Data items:
******************************

-- The proofs are elaborated one after another: run side by side, each that waits for another holds a thread, whose stack counts against the check's memory.
set_option Elab.async false

/-- Settles O51: each command's work is computed from its conditions alone, and a row whose work replies (or waits) ends (or lists) the command and leaves the rest as the work left it. -/
theorem adminCommands : Obligations.AdminCommands := by
  unfold Obligations.AdminCommands
  intro s id cmd y hd unreadable x h b d k z nsid fid v act l victim img vf w lba fmt n held
  refine ⟨fun hf hlimit hruns => ⟨ends_abort_victim hf hlimit hruns, ends_abort_none hf hlimit hruns⟩, fun hf => ⟨ends_setFeatures_value hd hf, ends_setFeatures_power hd hf,
    ends_setFeatures_entry hd hf, ends_setFeatures_queues hd hf, ends_setFeatures_hostMemory hd hf, ends_setFeatures_timestamp hd hf⟩,
    fun hf => ⟨ends_getFeatures_value hf, ends_getFeatures_power hf, ends_getFeatures_timestamp hf⟩, waits_asyncEventRequest,
    fun hf hmap => ⟨ends_nsCreate hf hmap, ends_nsDelete hd hf hmap⟩, fun hf hns hexist => ⟨ends_attach hf hns hexist, ends_detach hf hns hexist⟩, ends_firmwareImageDownload hd,
    fun hf hlow hhigh => ⟨ends_firmwareCommit_store unreadable hf hlow hhigh, fun hset hspan hring =>
      ⟨ends_firmwareCommit_select hlow hhigh hset hspan hring hf, waits_firmwareCommit_activate hlow hhigh hset hspan hring hf⟩⟩,
    fun hf => ⟨ends_deviceSelfTest_start hf, ends_deviceSelfTest_stop hf⟩, fun hns htype => ⟨ends_directiveSend_release hns htype, ends_directiveReceive_allocate hns htype⟩,
    fun hf hexists hvf hport => ⟨ends_virtualization_offline hf hexists hvf hport, fun hact hoffline hmode => ⟨ends_virtualization_queues hf hexists hvf hport hact hoffline hmode,
      ends_virtualization_vectors hf hexists hvf hport hact hoffline hmode⟩, ends_virtualization_online hf hexists hvf hport⟩,
    ends_formatNvm, ends_sanitize, fun hf hprotocol => ⟨ends_securitySend_none hd hf hprotocol, fun hlive =>
      ⟨ends_securitySend_lock hd hf hprotocol hlive, ends_securitySend_unlock hd hf hprotocol hlive⟩⟩, ends_securityReceive,
    fun hf hns hstart hlen => ⟨ends_getLbaStatus_unmapped hf hns hstart hlen, fun _ => ends_getLbaStatus_mapped hf hns hstart hlen⟩,
    fun hf => ⟨ends_identify_namespaces hf, fun hcns => ⟨(identifyCtl s cmd.ctl).2, length_identifyCtl s cmd.ctl, identifyCtl_id s cmd.ctl, identifyCtl_capacity s cmd.ctl,
      identifyCtl_entrySizes s cmd.ctl, identifyCtl_vendor s cmd.ctl, ends_identify_controller hf hcns⟩⟩,
    fun hf hlow hhigh hlen => ⟨ends_getLogPage_smart hlow hhigh hlen hf, ends_getLogPage_changed hlow hhigh hlen hf, ends_getLogPage_faultLog hlow hhigh hlen hf⟩⟩

end Sys2Proof.Machine

/-! What the work behind a flash channel leaves alone on the pages of the channels: which registers it moves, and that it moves no bit of STATUS but DRAINING (R46, R70, R178, R179). -/

namespace Sys2Proof.Machine

-- The proofs are elaborated one after another: run side by side, each that waits for another holds a thread, whose stack counts against the check's memory.
set_option Elab.async false

/-! ### The updates that upkeep makes -/

/-- The registers of a channel's page that upkeep moves, beside DRAINING of STATUS: faults and interrupts, the bucket, epochs, queues, the count of rung 4, and DIE_RETIRED. -/
def channelMoving : List Nat :=
  [rIRQ_STATUS, rFAULT, rLB_COUNT, rSTAGE_STATUS, FCH_QUEUE_STATUS, FCH_BUSY_MASK, FCH_LADDER_RECON, FCH_DIE_RETIRED]

/-- `t` comes from `s` by the updates that upkeep makes: registers of other pages than a channel's, the moving registers of a page, DRAINING, and the parts beside the registers. -/
inductive Upkeep (s : State) : State → Prop where
  | refl : Upkeep s s
  | parts {t : State} (h : Upkeep s t) (c : Common) (m : Memory) (f : Flash) (mp : MapState) (st : Stripe) (hr : c.regs = t.com.regs := by rfl) (hc : c.chip = t.com.chip := by rfl) :
      Upkeep s { t with com := c, mem := m, fch := f, map := mp, str := st }
  | write {t : State} (h : Upkeep s t) (p o : Nat) (v : Word) (ho : o < 4096) (hpage : p < 0x100 ∨ o ∈ channelMoving) : Upkeep s (wr t p o v)
  | draining {t : State} (h : Upkeep s t) (p : Nat) (b : Bool) : Upkeep s (wrB t p rSTATUS 2 b)

namespace Upkeep

variable {s t u : State}

theorem trans (h : Upkeep s t) (h' : Upkeep t u) : Upkeep s u := by
  induction h' with
  | refl => exact h
  | parts _ c m f mp st hr hc ih => exact ih.parts c m f mp st hr hc
  | write _ p o v ho hpage ih => exact ih.write p o v ho hpage
  | draining _ p b ih => exact ih.draining p b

******************************

### What is expected
Your reply must contain exactly the lines from the first line of the data through the line holding "hring hf, waits_firmwareCommit_activate", and nothing more.

### Written solution
-- The proofs are elaborated one after another: run side by side, each that waits for another holds a thread, whose stack counts against the check's memory.
set_option Elab.async false

/-- Settles O51: each command's work is computed from its conditions alone, and a row whose work replies (or waits) ends (or lists) the command and leaves the rest as the work left it. -/
theorem adminCommands : Obligations.AdminCommands := by
  unfold Obligations.AdminCommands
  intro s id cmd y hd unreadable x h b d k z nsid fid v act l victim img vf w lba fmt n held
  refine ⟨fun hf hlimit hruns => ⟨ends_abort_victim hf hlimit hruns, ends_abort_none hf hlimit hruns⟩, fun hf => ⟨ends_setFeatures_value hd hf, ends_setFeatures_power hd hf,
    ends_setFeatures_entry hd hf, ends_setFeatures_queues hd hf, ends_setFeatures_hostMemory hd hf, ends_setFeatures_timestamp hd hf⟩,
    fun hf => ⟨ends_getFeatures_value hf, ends_getFeatures_power hf, ends_getFeatures_timestamp hf⟩, waits_asyncEventRequest,
    fun hf hmap => ⟨ends_nsCreate hf hmap, ends_nsDelete hd hf hmap⟩, fun hf hns hexist => ⟨ends_attach hf hns hexist, ends_detach hf hns hexist⟩, ends_firmwareImageDownload hd,
    fun hf hlow hhigh => ⟨ends_firmwareCommit_store unreadable hf hlow hhigh, fun hset hspan hring =>
      ⟨ends_firmwareCommit_select hlow hhigh hset hspan hring hf, waits_firmwareCommit_activate hlow hhigh hset hspan hring hf⟩⟩,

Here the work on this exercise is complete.